The heating temperature of the above heat treatment needs to be 680°C or less. At temperatures higher than 680°C, the matrix of the iron alloy material is subject to distortion. Further, it is desirable that the lower limit temperature is 450°C. 450℃
When heat treatment is performed at a lower temperature, the rate of formation of a surface layer of chromium nitride or carbonitride is very slow. Practically speaking, the high temperature tempering temperature for die steel is preferably 500 to 650°C, which is the tempering temperature for structural steel.

As the heat treatment time increases, the chromium content in the surface layer increases. Therefore, the treatment time is determined depending on the desired chromium content, and is selected within the range of 1 to 50 hours.

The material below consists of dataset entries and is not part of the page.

/-! ### RCD, settlements, completions, timeouts -/

theorem State.takeBlock_rebuild (n : Fin 4) (s : State) : RebuildOnly s (s.takeBlock n) := by
  unfold State.takeBlock
  split
  · simp only
    split
    · exact (State.writeMem_only _ _ _).rebuild.trans ⟨rfl, rfl, rfl, rfl, .refl _, rfl, rfl, rfl, rfl⟩
    · exact ((State.writeMem_only _ _ _).rebuild.trans (t := State.writeMem _ _ s)
        (u := (State.writeMem _ _ s).setContext n none) ⟨rfl, rfl, rfl, rfl, .refl _, rfl, rfl, rfl, rfl⟩).trans
        (State.enterWriting_only n _ _).rebuild
  · exact .refl s

theorem State.settleRead_rebuild (n : Fin 4) (r : Request) (o : Settlement) (s : State) :
    RebuildOnly s (s.settleRead n r o) := by
  unfold State.settleRead
  split
  · simp only
    split
    · exact (State.updLane_only n _ _).rebuild.trans (State.enterSolving_rebuild n _)
    · exact (State.updLane_only n _ _).rebuild
  · exact .refl s

theorem State.settleWrite_rebuild (n : Fin 4) (s : State) : RebuildOnly s (s.settleWrite n) := by
  unfold State.settleWrite
  split
  · simp only
    split
    · exact (State.updLane_only n _ _).rebuild.trans (State.enterSettling_rebuild n _)
    · exact (State.updLane_only n _ _).rebuild
  · exact .refl s

theorem State.finishQualification_rebuild (s : State) : RebuildOnly s s.finishQualification := by
  have h : WorkOnly s ((s.returnSet s.ses.qualSet).updSes fun e => { e with qualSet := [], qualProgress := none }) :=
    (s.returnSet_only _).trans ⟨_, _, _, _, _, _, _, _, _, _, rfl⟩
  exact ((h.trans (State.scanBuffers_only _)).rebuild.trans (State.changeState_rebuild _ _)).trans
    (State.setEvent_rebuild _ _)

theorem State.attemptOutcome_rebuild (q : QualProgress) (passed : Bool) (s : State) :
    RebuildOnly s (s.attemptOutcome q passed) := by
  unfold State.attemptOutcome
  split
  · split
    · exact (s.beginAttempt_only _).rebuild
    · exact s.finishQualification_rebuild
  · split
    · exact (s.beginAttempt_only _).rebuild
    · exact s.endSession_rebuild _ _

theorem State.settleQualification_rebuild (o : Settlement) (s : State) : RebuildOnly s (s.settleQualification o) := by
  unfold State.settleQualification
  split
  · exact .refl s
  · split
    · exact .refl s
    · exact (s.beginReadBack_only _).rebuild
    · exact s.attemptOutcome_rebuild _ _

/-- A settlement reported to an owner changes nothing outside what RebuildOnly allows. -/
theorem State.settle_rebuild (r : Request) (o : Settlement) (s : State) : RebuildOnly s (s.settle r o) := by
  unfold State.settle
  split
  · exact .refl s
  · exact s.settleQualification_rebuild o
  · split
    · exact s.settleWrite_rebuild _
    · exact s.settleRead_rebuild _ _ _

theorem State.endWith_rebuild {report : State → State} (h : ∀ s, RebuildOnly s (report s)) (x : Nat) (s : State) :
    RebuildOnly s (s.endWith x report) :=
  ((h s).trans (State.serveTagWait_only _).rebuild).trans (State.decideAfterFree_only x _).rebuild

theorem State.completeRequest_rebuild (r : Request) (status : CompletionStatus) (mask : Mask) (s : State) :
    RebuildOnly s (s.completeRequest r status mask) := by
  have hq : ∀ (r' : Request) (u : State), RebuildOnly u ((u.requeueHead r').issueDecision r.position) := fun r' u =>
    ((u.requeueHead_only r').trans (State.issueDecision_only _ _)).rebuild
  have he : ∀ (u : State), RebuildOnly u (u.endWith r.position (State.endSession .failed .spareUnwritable)) := fun u =>
    State.endWith_rebuild (fun v => v.endSession_rebuild _ _) _ u
  unfold State.completeRequest
  split
  · exact (s.setTimeouts_only _ _).rebuild.trans (State.endWith_rebuild (fun u => u.settle_rebuild r _) _ _)
  · unfold State.completeMedium
    simp only
    refine (s.setTimeouts_only r.position 0).rebuild.trans ?_
    split
    · exact State.endWith_rebuild (fun u => u.settle_rebuild r _) _ _
    · split
      · exact he _
      · exact hq _ _
  · unfold State.completeDefer
    split
    · exact hq _ _
    · split
      · exact he _
      · exact State.endWith_rebuild (fun u => u.settle_rebuild r _) _ _
  · exact (s.serveTagWait_only.rebuild.trans (State.takeFault_rebuild _ _)).trans (State.decideAfterFree_only _ _).rebuild

theorem State.removeQuarantined_only (tag : Nat) (s : State) : MruOnly s (s.removeQuarantined tag) := ⟨_, _, rfl⟩

theorem State.reportQuarantineEnd_only (s : State) : WorkOnly s s.reportQuarantineEnd :=
  (s.releaseHold_only.trans (State.scanBuffers_only _)).trans (State.resumeHeldStep_only _)
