/-- The batch handed out of a region (R59). -/
theorem Rgt.takeBatch_of_region {g : Rgt} {region : Nat} {r : Region} (h : g.regions[region]? = some r) (rs b : Nat) :
    g.takeBatch rs b region =
      some ({ region := region, first := region * rs + r.issueMark, length := min b (r.stripeCount - r.issueMark) },
        { g with regions := g.regions.modify region fun x =>
            { x with issueMark := x.issueMark + min b (r.stripeCount - r.issueMark) } }) := by
  rw [Rgt.takeBatch, h]

theorem Rgt.nextBatch_of_activeSource {g : Rgt} {region : Nat} (h : g.activeSource = some region) (rs b : Nat) :
    g.nextBatch rs b = g.takeBatch rs b region := by
  simp [Rgt.nextBatch, Rgt.chooseRegion, h]

theorem Rgt.nextBatch_of_queue {g : Rgt} (h : g.activeSource = none) (rs b : Nat) :
    g.nextBatch rs b = g.queue.head?.bind fun region => (g.activate region).takeBatch rs b region := by
  cases hq : g.queue <;> simp [Rgt.nextBatch, Rgt.chooseRegion, h, hq]

/-- The first batch of a region that has just become ACTIVE (R58, R59). -/
theorem Rgt.takeBatch_activate {g : Rgt} {n : Nat} {r : Region} (h : g.regions[n]? = some r) (rs b : Nat) :
    (g.activate n).takeBatch rs b n = some ({ region := n, first := n * rs, length := min b r.stripeCount },
      { g with
        queue := g.queue.tail
        nextActivation := g.nextActivation.map (· + 1)
        regions := g.regions.modify n fun x =>
          { x with state := .active, activation := g.nextActivation, heat := 0, issueMark := min b r.stripeCount } }) := by
  have hactive : (g.activate n).regions[n]? =
      some { r with state := .active, activation := g.nextActivation, heat := 0, issueMark := 0 } := by
    simp [Rgt.activate, h]
  rw [Rgt.takeBatch_of_region hactive]
  simp [Rgt.activate, List.modify_modify_eq, Function.comp_def]

/-- Settles O25: source 1 has the region of lowest activation number, and source 2 is asked when it has none. -/
theorem nextBatchFromTwoSources : Obligations.NextBatchFromTwoSources := by
  intro g rs b left
  refine ⟨fun n r hr hleft => ?_, fun hnone => ⟨fun hq => ?_, fun n rest r hq hr => ?_⟩⟩
  · obtain ⟨⟨n', r'⟩, hsource, hmem, hlow⟩ := Rgt.activeSource_of_mem ((g.mem_activeRegions n r).2 ⟨hr, hleft⟩)
    obtain ⟨hr', hleft'⟩ := (g.mem_activeRegions n' r').1 hmem
    refine ⟨n', r', hr', hleft', hlow _ ((g.mem_activeRegions n r).2 ⟨hr, hleft⟩), ?_⟩
    rw [Rgt.nextBatch_of_activeSource hsource, Rgt.takeBatch_of_region hr']
  all_goals
    have hsource : g.activeSource = none := Rgt.activeSource_of_none <| List.eq_nil_iff_forall_not_mem.2 fun ⟨n, r⟩ hmem =>
      let ⟨hr, hleft⟩ := (g.mem_activeRegions n r).1 hmem
      hnone n r hr hleft
    rw [Rgt.nextBatch_of_queue hsource, hq]
  · rfl
  · exact (Rgt.takeBatch_activate hr rs b).trans (by rw [hq]; rfl)
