-- ==== Sys2Proof/Machine/Step.lean ====
section
/-! DEFINITION. One step of the machine, and the placing of an instruction for the next step. -/

namespace Sys2Proof.Machine

/-- One step: the next event of the agenda, or the engines' own step when it is empty. -/
def step (s : State) : Host.Outcome State Fault Refusal :=
  match s.agenda with
  | e :: rest => runEvent e { s with agenda := rest }
  | [] => idleStep s

/-- The instruction of a number as the opcode table numbers it, placed so that the very next step runs
it; a number that is no transfer places nothing. log 17. -/
def State.withFetchWord (s : State) (nbits w : Nat) : State :=
  match rawOfTable nbits w with
  | some r => s.placeRaw r
  | none => s

end Sys2Proof.Machine
end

Further, the practical thickness of the surface layer to be formed is about 3 to 45 μm.

[Effect]

Although the formation mechanism of the surface layer made of chromium nitride or carbonitride according to the present invention is not clear, the inventors have determined from microanalyzer analysis and the relationship between processing time and thickness that it is as follows. It is thought that Note that the following explanation is about the mechanism of forming a chromium carbonitride layer (m, n, o, and p below each represent a number).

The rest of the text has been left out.